> [SOURCE RECORDS]:
/-! ### The image port -/

/-- Without an ENCODE, or with the image that is there, the image is replaced and nothing is marked (R80). -/
theorem State.present_unmarked (img : Image) (h : s.run = false ∨ s.upc.seq ≠ .enc ∨ img = s.img) :
    s.present img = { s with img := img } := by
  refine if_neg ?_
  rintro ⟨hr, hq, hne⟩
  obtain hr' | hq' | rfl := h
  · exact Bool.false_ne_true (hr'.symm.trans hr)
  · exact hq' hq
  · exact hne rfl

/-- Another image while an ENCODE runs is marked as a change (R312, log 10). -/
theorem State.present_marked (img : Image) (hr : s.run = true) (hq : s.upc.seq = .enc) (hne : img ≠ s.img) :
    s.present img = { s with img := img, imgDisturbed := true, imgEpoch := s.imgEpoch + 1 } :=
  if_pos ⟨hr, hq, hne⟩

/-- Settles O33: the step is the host's `State.present`, which marks the image or does not. -/
theorem presentedImage : Obligations.PresentedImage := by
  intro s img rest h
  have hstep : step s = .next (State.present { s with inputs := rest } img) :=
    step_hostTurn s (.present img) rest h nofun (.inl nofun)
  exact ⟨fun hsame => hstep.trans (congrArg _ (State.present_unmarked _ img hsame)),
    fun hr hq hne => hstep.trans (congrArg _ (State.present_marked _ img hr hq hne))⟩

/-! ### Where a meaning stops -/

/-- At no row of its listing an operation has no step to take (log 3). -/
theorem State.operationStep_noRow (seq : Seq) (rows : List MicroOp) (h : s.upc.seq ≠ seq ∨ rows.length ≤ s.upc.k) :
    s.operationStep seq rows = .fault .operationNotRunning := by
  obtain hq | hk := h
  · exact if_neg hq
  · simp only [State.operationStep, List.getElem?_eq_none hk, ite_self]

/-- At a row of its listing an operation goes on (R40). -/
theorem State.operationStep_goesOn (seq : Seq) (rows : List MicroOp) (h : ¬(s.upc.seq ≠ seq ∨ rows.length ≤ s.upc.k)) :
    ∃ t, s.operationStep seq rows = .next t := by
  obtain ⟨hq, hk⟩ := not_or.1 h
  exact ⟨_, s.operationStep_row seq rows _ (not_not.1 hq) (List.getElem?_eq_getElem (not_le.1 hk))⟩

theorem State.operationStep_fault_iff (seq : Seq) (rows : List MicroOp) :
    s.operationStep seq rows = .fault .operationNotRunning ↔ s.upc.seq ≠ seq ∨ rows.length ≤ s.upc.k := by
  refine ⟨fun hf => ?_, s.operationStep_noRow seq rows⟩
  by_contra h
  obtain ⟨t, ht⟩ := s.operationStep_goesOn seq rows h
  cases hf.symm.trans ht

/-- An operation's step stops with the one fault or goes on (log 3). -/
theorem State.operationStep_fault_or_next (seq : Seq) (rows : List MicroOp) :
    s.operationStep seq rows = .fault .operationNotRunning ∨ ∃ t, s.operationStep seq rows = .next t :=
  (em _).imp (s.operationStep_noRow seq rows) (s.operationStep_goesOn seq rows)

/-- Settles O49: the four host operations are `State.operationStep` on listings of 3, 24, 12 and 7 rows, and a wire command
is a step of its exchange. -/
theorem whereAnInstructionStops : Obligations.WhereAnInstructionStops := by
  intro s
  refine ⟨fun low high => s.operationStep_fault_iff .enc (encListing low high),
    s.operationStep_fault_iff .init (initListing s.cfg),
    fun lw lr => s.operationStep_fault_iff .render (renderListing lw lr),
    s.operationStep_fault_iff .sleep sleepListing, fun i => ⟨fun hi => ?hostOp, fun hi => ⟨_, exec_wireCmd s i hi⟩⟩⟩
  cases i with
  | encode | init | render | sleep => exact s.operationStep_fault_or_next _ _
  | _ => cases hi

> [ACTIVITY]: Using the listing above, tally how many lines include the word "getElem". Write only the number.

> [EXERCISE OUTPUT]: 2